You Can’t Judge a Book . . .
Finally, there is the issue of website advertising. As most readers know, attorneys, financial planners, accountants, private care managers and others announce relevant experience and competence in this area. Everyone knows that he or she shouldn’t draw conclusions – positive or negative – about a professional based solely on a website or yellow page advertisement. Most also know that no one monitors what a professional says on a website about her experience in a particular practice area or discipline. Nevertheless, most people do rely on these sources to help them filter out the seemingly endless number of options for professional services. In addition, it’s hard not to be persuaded by a good presentation.
Over the years, increased attention has been given to special needs planning and related disability issues. For example, many financial institutions are expanding their trust and other financial management services to meet the needs of a growing number of families having to deal with disability issues.
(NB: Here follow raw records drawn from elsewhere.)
-- ==== Sys2Proof/WellFormed.lean ====
section
/-! DEFINITION. Which terms of Instr have an encoding. -/

namespace Sys2Proof

/-- The one limit of the formats that the types do not carry: CHSPWM's count `n` is the 8-bit field [23:16] of the base word
(R78), so at most 255 amounts can be sent. -/
def Instr.wellFormed : Instr → Bool
  | .chspwm _ amts => decide (amts.length ≤ 255)
  | _ => true

end Sys2Proof
end

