-- ==== Sys2Proof/Tests/Slice0.lean ====
section
/-! SUPPORT. The model's own tests: ill-formed terms, words written out from the spec's formats, single steps whose expected values are the
spec's own vectors, and a witness for the hypotheses of every statement. -/

namespace Sys2Proof.Tests

open Sys2Proof.Machine

/-! ## Small states -/

/-- The parameters of the notation section of 95_test_vectors.md. -/
def linear : Config := { pbStrap := .linear }

/-- The reference responder at 0x40 with `R[0]` given. -/
def peer (mode1 : Byte) : Responder := { ra := 0x40, regs := [(0, mode1)], ptr := 0, txAddr := 0, txBytes := [] }

/-- A clean entry under a configuration, against that responder. -/
def entry (cfg : Config) (mode1 : Byte) : State := { State.resetWith cfg with env := .responder (peer mode1) }

/-- A Direct handle at 0x40 under a configuration. -/
def directIn (cfg : Config) (mode1 : Byte) : State := { entry cfg mode1 with addr := 0x40, bound := true }

def direct : State := directIn linear 0xA0

/-- A Proxy handle at 0x70. -/
def proxied : State := { direct with addr := 0x70, proxy := true }

def onNext (o : Host.Outcome State Fault Refusal) (p : State → Bool) : Bool :=
  match o with
  | .next t => p t
  | _ => false

/-- What a step did on the bus. -/
def did (o : Host.Outcome State Fault Refusal) : List Action :=
  match o with
  | .next t => t.trace.map BusEvent.action
  | _ => []

/-- RESULT, LASTERR and MISUSE after a step. -/
def left (o : Host.Outcome State Fault Refusal) : Option (Word × Byte × Bool) :=
  match o with
  | .next t => some (t.result, t.lastErr, t.misuse)
  | _ => none

/-- The misuse a step raised without any bus action, if it raised one. -/
def raised (o : Host.Outcome State Fault Refusal) : Option MisuseReason :=
  match o with
  | .next t => if t.misuse = true ∧ t.trace = [] ∧ t.busy = false then t.misuseReason else none
  | _ => none

/-! ## WellFormed: the one check, and the term it refuses -/

theorem test_ill_formed_count : (Instr.chspwm 0 (List.replicate 256 0)).wellFormed = false := by
  rw [Instr.wellFormed, List.length_replicate]; rfl

theorem test_well_formed_count : (Instr.chspwm 0 (List.replicate 255 0)).wellFormed = true := by
  rw [Instr.wellFormed, List.length_replicate]; rfl

/-! ## Decoding: one word per constructor, written out from R73 to R81 (values of R90 and of the L2 tables where they have one) -/

theorem test_decode_register_access :
    decode [0x0079FE01] = .command (.wrreg 0xFE 0x79) 1 ∧ decode [0x0000FE02] = .command (.rdreg 0xFE) 1 := by decide

theorem test_decode_lifecycle :
    decode [0x00000010] = .command .swrst 1 ∧ decode [0x00040511] = .command (.init 5 4) 1 ∧
    decode [0x00007F12] = .command (.initpx 0x7F) 1 ∧ decode [0x00320013] = .command (.setfreq 50) 1 ∧
    decode [0x0000E114] = .command (.enallc 0xE1) 1 ∧ decode [0x0000E315] = .command (.ensub1 0xE3) 1 ∧
    decode [0x0000E416] = .command (.ensub2 0xE4) 1 ∧ decode [0x0000E817] = .command (.ensub3 0xE8) 1 := by decide

theorem test_decode_lifecycle_no_operand :
    decode [0x00000018] = .command .disallc 1 ∧ decode [0x00000019] = .command .dissub1 1 ∧
    decode [0x0000001A] = .command .dissub2 1 ∧ decode [0x0000001B] = .command .dissub3 1 ∧
    decode [0x0000001C] = .command .enextclk 1 ∧ decode [0x0000001D] = .command .getaddr 1 ∧
    decode [0x0000001E] = .command .getpb 1 ∧ decode [0x0000001F] = .command .geterr 1 := by decide

theorem test_decode_channel :
    decode [0x01F40F20] = .command (.phasewin 15 500) 1 ∧ decode [0x00000730] = .command (.chon 7) 1 ∧
    decode [0x00000731] = .command (.choff 7) 1 ∧ decode [0x03E80332] = .command (.chpwm 3 1000) 1 ∧
    decode [0x00030E33, 0x64, 0x1000, 0x0] = .command (.chspwm 14 [100, 4096, 0]) 4 ∧
    decode [0x00000333, 0xFFFFFFFF] = .command (.chspwm 3 []) 1 ∧
    decode [0x08000034] = .command (.allpwm 2048) 1 ∧ decode [0x00000F35] = .command (.getchpwm 15) 1 := by decide

theorem test_decode_evaluator :
    decode [0x00660040, 0x00000200] = .command (.evcfg2 102 512) 2 ∧
    decode [0x00640041, 0x0190012C] = .command (.evcfg3 100 300 400) 2 ∧
    decode [0xFFD30042] = .command (.angpwm (-45)) 1 := by decide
Lawyers and accountants are dedicating time and resources to learning more about this area of practice. Case managers and other service providers who had previously concentrated solely on the elderly population are expanding their reach and offering privately paid advocacy and services to younger individuals with disabilities. In general, these are good developments because they increase the number of options available to consumers of these services. The Internet is a great way to locate such professionals in our communities.
That said, anyone can claim to be an “expert” on the Internet. A general estate planning lawyer can magically become a “special needs planning expert” just by naming himself as one on his website. A financial planner who has always focused on tax planning can become “an experienced special needs estate planning professional” just by saying so on her website. There is little to limit such grandiose self-descriptions on the Internet.
Obviously readers of websites need to go past the self-serving declarations of professionals seeking work. Readers should be particularly suspicious of professionals who claim a broad area of competence or offer charges that seem too good to be true. A lawyer who says he does everything probably does not have much experience in anything particular.
In addition, careful consumers of legal services should look for biographies and publications to show that a lawyer has experience and training in special needs issues. Is the professional actively involved with the disability community, or does he or she have a family member with a disability? How long has he or she focused on this area of law? Are there any published articles that are available for review? Is the lawyer a member of, or have a position of responsibility with, relevant professional organizations and nonprofit advocacy groups?
Finally, careful consumers should look for reliable references. They can talk to other, similarly situated families, check with service coordinators and staff from local disability organizations, and ask for help from other professionals who serve the disability community, such as doctors and other health care professionals.
All this is clearly more work than simply accepting the promises of the flashiest website, but it will undoubtedly be worth the effort.